## Exercise material:
◆ ◆ ◆ ◆ ◆ ◆ ◆
-- ==== Sys2Proof/Decode.lean ====
section
/-! DEFINITION. The `decoder` (30_encoding.md): the Instruction tuples, the opcode table as a list, decoding of any bytes
with rejection by name, and the encoder. -/

namespace Sys2Proof

/-- The low byte, bits 7 to 0, of a 16-bit value. -/
def lowByte (w : Word) : Byte := w.extractLsb' 0 8

/-- The high byte, bits 15 to 8, of a 16-bit value. -/
def highByte (w : Word) : Byte := w.extractLsb' 8 8

/-- Assembly of `d16` and `a16` (30_encoding.md R102, 20_memory.md R78): the first byte fetched is the low byte.
PRESUMED by the spec from the SM83 (92_eei_decisions.md D3): log 11. -/
def assemble16 (b1 b2 : Byte) : Word := b2 ++ b1

/-- How many immediate bytes a mode makes the fetch unit read (30_encoding.md R104, third column). -/
def AddrMode.immBytes : AddrMode → Nat
  | .none | .reg | .pair | .memPair => 0
  | .imm8ToReg => 1
  | .imm16ToReg => 2
  | .regToReg | .pairToPair | .memPairToReg | .regToMemPair | .memPairToRegInc | .memPairToRegDec => 0
  | .pairToMemImm16 => 2
  | .rel8 => 1

/-- The format a mode gives its instruction (30_encoding.md R101, last column). -/
def AddrMode.format : AddrMode → Format
  | .none | .reg | .pair | .memPair => .op
  | .imm8ToReg => .opD8
  | .imm16ToReg => .opD16
  | .regToReg | .pairToPair | .memPairToReg | .regToMemPair | .memPairToRegInc | .memPairToRegDec => .op
  | .pairToMemImm16 => .opA16
  | .rel8 => .opE8

/-- The length in bytes of a format (30_encoding.md R101). -/
def Format.length : Format → Nat
  | .op => 1
  | .opD8 | .opE8 => 2
  | .opD16 | .opA16 => 3

/-- The Instruction tuple of each instruction: the columns kind, mode, source, destination and condition of
30_encoding.md R105, and the constant immediate, absent in every row (R102; DEDUCED, safe: log 26). -/
def Instr.tuple : Instr → Tuple
  | .nop => ⟨.nop, .none, .absent, .absent, none, none⟩
  | .ldBC_d16 _ => ⟨.ld, .imm16ToReg, .d16, .reg .bc, none, none⟩
  | .ldAtBC_A => ⟨.ld, .regToMemPair, .reg .a, .reg .bc, none, none⟩
  | .incBC => ⟨.inc, .pair, .reg .bc, .reg .bc, none, none⟩
  | .incB => ⟨.inc, .reg, .reg .b, .reg .b, none, none⟩
  | .decB => ⟨.dec, .reg, .reg .b, .reg .b, none, none⟩
  | .ldB_d8 _ => ⟨.ld, .imm8ToReg, .d8, .reg .b, none, none⟩
  | .rlca => ⟨.rlca, .none, .reg .a, .reg .a, none, none⟩
  | .ldAtA16_SP _ => ⟨.ld, .pairToMemImm16, .reg .sp, .a16, none, none⟩
  | .addHL_BC => ⟨.add, .pairToPair, .reg .bc, .reg .hl, none, none⟩
  | .ldA_AtBC => ⟨.ld, .memPairToReg, .reg .bc, .reg .a, none, none⟩
  | .decBC => ⟨.dec, .pair, .reg .bc, .reg .bc, none, none⟩
  | .incC => ⟨.inc, .reg, .reg .c, .reg .c, none, none⟩
  | .decC => ⟨.dec, .reg, .reg .c, .reg .c, none, none⟩
  | .ldC_d8 _ => ⟨.ld, .imm8ToReg, .d8, .reg .c, none, none⟩
  | .rrca => ⟨.rrca, .none, .reg .a, .reg .a, none, none⟩
  | .stop => ⟨.stop, .none, .absent, .absent, none, none⟩
  | .ldDE_d16 _ => ⟨.ld, .imm16ToReg, .d16, .reg .de, none, none⟩
  | .ldAtDE_A => ⟨.ld, .regToMemPair, .reg .a, .reg .de, none, none⟩
  | .incDE => ⟨.inc, .pair, .reg .de, .reg .de, none, none⟩
  | .incD => ⟨.inc, .reg, .reg .d, .reg .d, none, none⟩
  | .decD => ⟨.dec, .reg, .reg .d, .reg .d, none, none⟩
  | .ldD_d8 _ => ⟨.ld, .imm8ToReg, .d8, .reg .d, none, none⟩
  | .rla => ⟨.rla, .none, .reg .a, .reg .a, none, none⟩
  | .jr _ => ⟨.jr, .rel8, .e8, .reg .pc, none, none⟩
  | .addHL_DE => ⟨.add, .pairToPair, .reg .de, .reg .hl, none, none⟩
  | .ldA_AtDE => ⟨.ld, .memPairToReg, .reg .de, .reg .a, none, none⟩
  | .decDE => ⟨.dec, .pair, .reg .de, .reg .de, none, none⟩
  | .incE => ⟨.inc, .reg, .reg .e, .reg .e, none, none⟩
  | .decE => ⟨.dec, .reg, .reg .e, .reg .e, none, none⟩
  | .ldE_d8 _ => ⟨.ld, .imm8ToReg, .d8, .reg .e, none, none⟩
  | .rra => ⟨.rra, .none, .reg .a, .reg .a, none, none⟩
  | .jrNZ _ => ⟨.jr, .rel8, .e8, .reg .pc, some .nz, none⟩
  | .ldHL_d16 _ => ⟨.ld, .imm16ToReg, .d16, .reg .hl, none, none⟩
  | .incHL => ⟨.inc, .pair, .reg .hl, .reg .hl, none, none⟩
  | .incH => ⟨.inc, .reg, .reg .h, .reg .h, none, none⟩
  | .decH => ⟨.dec, .reg, .reg .h, .reg .h, none, none⟩
  | .ldH_d8 _ => ⟨.ld, .imm8ToReg, .d8, .reg .h, none, none⟩
  | .daa => ⟨.daa, .none, .reg .a, .reg .a, none, none⟩
  | .jrZ _ => ⟨.jr, .rel8, .e8, .reg .pc, some .z, none⟩
  | .addHL_HL => ⟨.add, .pairToPair, .reg .hl, .reg .hl, none, none⟩
  | .ldA_AtHLInc => ⟨.ld, .memPairToRegInc, .reg .hl, .reg .a, none, none⟩
  | .decHL => ⟨.dec, .pair, .reg .hl, .reg .hl, none, none⟩
  | .incL => ⟨.inc, .reg, .reg .l, .reg .l, none, none⟩
  | .decL => ⟨.dec, .reg, .reg .l, .reg .l, none, none⟩
  | .ldL_d8 _ => ⟨.ld, .imm8ToReg, .d8, .reg .l, none, none⟩
  | .cpl => ⟨.cpl, .none, .reg .a, .reg .a, none, none⟩
  | .jrNC _ => ⟨.jr, .rel8, .e8, .reg .pc, some .nc, none⟩
  | .ldSP_d16 _ => ⟨.ld, .imm16ToReg, .d16, .reg .sp, none, none⟩
  | .incSP => ⟨.inc, .pair, .reg .sp, .reg .sp, none, none⟩
  | .incAtHL => ⟨.inc, .memPair, .reg .hl, .reg .hl, none, none⟩
  | .decAtHL => ⟨.dec, .memPair, .reg .hl, .reg .hl, none, none⟩
  | .scf => ⟨.scf, .none, .absent, .absent, none, none⟩
  | .jrC _ => ⟨.jr, .rel8, .e8, .reg .pc, some .c, none⟩
  | .addHL_SP => ⟨.add, .pairToPair, .reg .sp, .reg .hl, none, none⟩
  | .ldA_AtHLDec => ⟨.ld, .memPairToRegDec, .reg .hl, .reg .a, none, none⟩
  | .decSP => ⟨.dec, .pair, .reg .sp, .reg .sp, none, none⟩
  | .incA => ⟨.inc, .reg, .reg .a, .reg .a, none, none⟩
  | .decA => ⟨.dec, .reg, .reg .a, .reg .a, none, none⟩
  | .ldA_d8 _ => ⟨.ld, .imm8ToReg, .d8, .reg .a, none, none⟩
  | .ldB_B => ⟨.ld, .regToReg, .reg .b, .reg .b, none, none⟩
  | .ldB_C => ⟨.ld, .regToReg, .reg .c, .reg .b, none, none⟩
  | .ldB_D => ⟨.ld, .regToReg, .reg .d, .reg .b, none, none⟩
  | .ldB_E => ⟨.ld, .regToReg, .reg .e, .reg .b, none, none⟩
  | .ldB_H => ⟨.ld, .regToReg, .reg .h, .reg .b, none, none⟩
  | .ldB_L => ⟨.ld, .regToReg, .reg .l, .reg .b, none, none⟩
  | .ldB_AtHL => ⟨.ld, .memPairToReg, .reg .hl, .reg .b, none, none⟩
  | .ldB_A => ⟨.ld, .regToReg, .reg .a, .reg .b, none, none⟩
  | .ldC_B => ⟨.ld, .regToReg, .reg .b, .reg .c, none, none⟩
  | .ldC_C => ⟨.ld, .regToReg, .reg .c, .reg .c, none, none⟩
  | .ldC_D => ⟨.ld, .regToReg, .reg .d, .reg .c, none, none⟩
  | .ldC_E => ⟨.ld, .regToReg, .reg .e, .reg .c, none, none⟩
  | .ldC_H => ⟨.ld, .regToReg, .reg .h, .reg .c, none, none⟩
  | .ldC_L => ⟨.ld, .regToReg, .reg .l, .reg .c, none, none⟩
  | .ldC_AtHL => ⟨.ld, .memPairToReg, .reg .hl, .reg .c, none, none⟩
  | .ldC_A => ⟨.ld, .regToReg, .reg .a, .reg .c, none, none⟩
  | .ldD_B => ⟨.ld, .regToReg, .reg .b, .reg .d, none, none⟩
  | .ldD_C => ⟨.ld, .regToReg, .reg .c, .reg .d, none, none⟩
  | .ldD_D => ⟨.ld, .regToReg, .reg .d, .reg .d, none, none⟩
  | .ldD_E => ⟨.ld, .regToReg, .reg .e, .reg .d, none, none⟩
  | .ldD_H => ⟨.ld, .regToReg, .reg .h, .reg .d, none, none⟩
  | .ldD_L => ⟨.ld, .regToReg, .reg .l, .reg .d, none, none⟩
  | .ldD_AtHL => ⟨.ld, .memPairToReg, .reg .hl, .reg .d, none, none⟩
  | .ldD_A => ⟨.ld, .regToReg, .reg .a, .reg .d, none, none⟩
  | .ldE_B => ⟨.ld, .regToReg, .reg .b, .reg .e, none, none⟩
  | .ldE_C => ⟨.ld, .regToReg, .reg .c, .reg .e, none, none⟩
  | .ldE_D => ⟨.ld, .regToReg, .reg .d, .reg .e, none, none⟩
  | .ldE_E => ⟨.ld, .regToReg, .reg .e, .reg .e, none, none⟩
  | .ldE_H => ⟨.ld, .regToReg, .reg .h, .reg .e, none, none⟩
  | .ldE_L => ⟨.ld, .regToReg, .reg .l, .reg .e, none, none⟩
  | .ldE_AtHL => ⟨.ld, .memPairToReg, .reg .hl, .reg .e, none, none⟩
  | .ldE_A => ⟨.ld, .regToReg, .reg .a, .reg .e, none, none⟩
  | .ldH_B => ⟨.ld, .regToReg, .reg .b, .reg .h, none, none⟩
  | .ldH_C => ⟨.ld, .regToReg, .reg .c, .reg .h, none, none⟩
  | .ldH_D => ⟨.ld, .regToReg, .reg .d, .reg .h, none, none⟩
  | .ldH_E => ⟨.ld, .regToReg, .reg .e, .reg .h, none, none⟩
  | .ldH_H => ⟨.ld, .regToReg, .reg .h, .reg .h, none, none⟩
  | .ldH_L => ⟨.ld, .regToReg, .reg .l, .reg .h, none, none⟩
  | .ldH_AtHL => ⟨.ld, .memPairToReg, .reg .hl, .reg .h, none, none⟩
  | .ldH_A => ⟨.ld, .regToReg, .reg .a, .reg .h, none, none⟩
  | .ldL_B => ⟨.ld, .regToReg, .reg .b, .reg .l, none, none⟩
  | .ldL_C => ⟨.ld, .regToReg, .reg .c, .reg .l, none, none⟩
  | .ldL_D => ⟨.ld, .regToReg, .reg .d, .reg .l, none, none⟩
  | .ldL_E => ⟨.ld, .regToReg, .reg .e, .reg .l, none, none⟩
  | .ldL_H => ⟨.ld, .regToReg, .reg .h, .reg .l, none, none⟩
  | .ldL_L => ⟨.ld, .regToReg, .reg .l, .reg .l, none, none⟩
  | .ldL_AtHL => ⟨.ld, .memPairToReg, .reg .hl, .reg .l, none, none⟩
  | .ldL_A => ⟨.ld, .regToReg, .reg .a, .reg .l, none, none⟩
  | .ldAtHL_B => ⟨.ld, .regToMemPair, .reg .b, .reg .hl, none, none⟩
  | .ldAtHL_C => ⟨.ld, .regToMemPair, .reg .c, .reg .hl, none, none⟩
  | .ldAtHL_D => ⟨.ld, .regToMemPair, .reg .d, .reg .hl, none, none⟩
  | .ldAtHL_E => ⟨.ld, .regToMemPair, .reg .e, .reg .hl, none, none⟩
  | .ldAtHL_H => ⟨.ld, .regToMemPair, .reg .h, .reg .hl, none, none⟩
  | .ldAtHL_L => ⟨.ld, .regToMemPair, .reg .l, .reg .hl, none, none⟩
  | .ldAtHL_A => ⟨.ld, .regToMemPair, .reg .a, .reg .hl, none, none⟩
  | .ldA_B => ⟨.ld, .regToReg, .reg .b, .reg .a, none, none⟩
  | .ldA_C => ⟨.ld, .regToReg, .reg .c, .reg .a, none, none⟩
  | .ldA_D => ⟨.ld, .regToReg, .reg .d, .reg .a, none, none⟩
  | .ldA_E => ⟨.ld, .regToReg, .reg .e, .reg .a, none, none⟩
  | .ldA_H => ⟨.ld, .regToReg, .reg .h, .reg .a, none, none⟩
  | .ldA_L => ⟨.ld, .regToReg, .reg .l, .reg .a, none, none⟩
  | .ldA_AtHL => ⟨.ld, .memPairToReg, .reg .hl, .reg .a, none, none⟩
  | .ldA_A => ⟨.ld, .regToReg, .reg .a, .reg .a, none, none⟩
  | .addA_B => ⟨.add, .regToReg, .reg .b, .reg .a, none, none⟩
  | .addA_C => ⟨.add, .regToReg, .reg .c, .reg .a, none, none⟩
  | .addA_D => ⟨.add, .regToReg, .reg .d, .reg .a, none, none⟩
  | .addA_E => ⟨.add, .regToReg, .reg .e, .reg .a, none, none⟩
  | .addA_H => ⟨.add, .regToReg, .reg .h, .reg .a, none, none⟩
  | .addA_L => ⟨.add, .regToReg, .reg .l, .reg .a, none, none⟩
  | .addA_A => ⟨.add, .regToReg, .reg .a, .reg .a, none, none⟩
  | .ldSP_HL => ⟨.ld, .pairToPair, .reg .hl, .reg .sp, none, none⟩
◆ ◆ ◆ ◆ ◆ ◆ ◆
## What is required:
Repeat the lines from the first one in the records through the line containing "8, of a 16-bit value. -/", exactly as written, and nothing else.

## Task response:
-- ==== Sys2Proof/Decode.lean ====
section
/-! DEFINITION. The `decoder` (30_encoding.md): the Instruction tuples, the opcode table as a list, decoding of any bytes
with rejection by name, and the encoder. -/

namespace Sys2Proof

/-- The low byte, bits 7 to 0, of a 16-bit value. -/
def lowByte (w : Word) : Byte := w.extractLsb' 0 8

/-- The high byte, bits 15 to 8, of a 16-bit value. -/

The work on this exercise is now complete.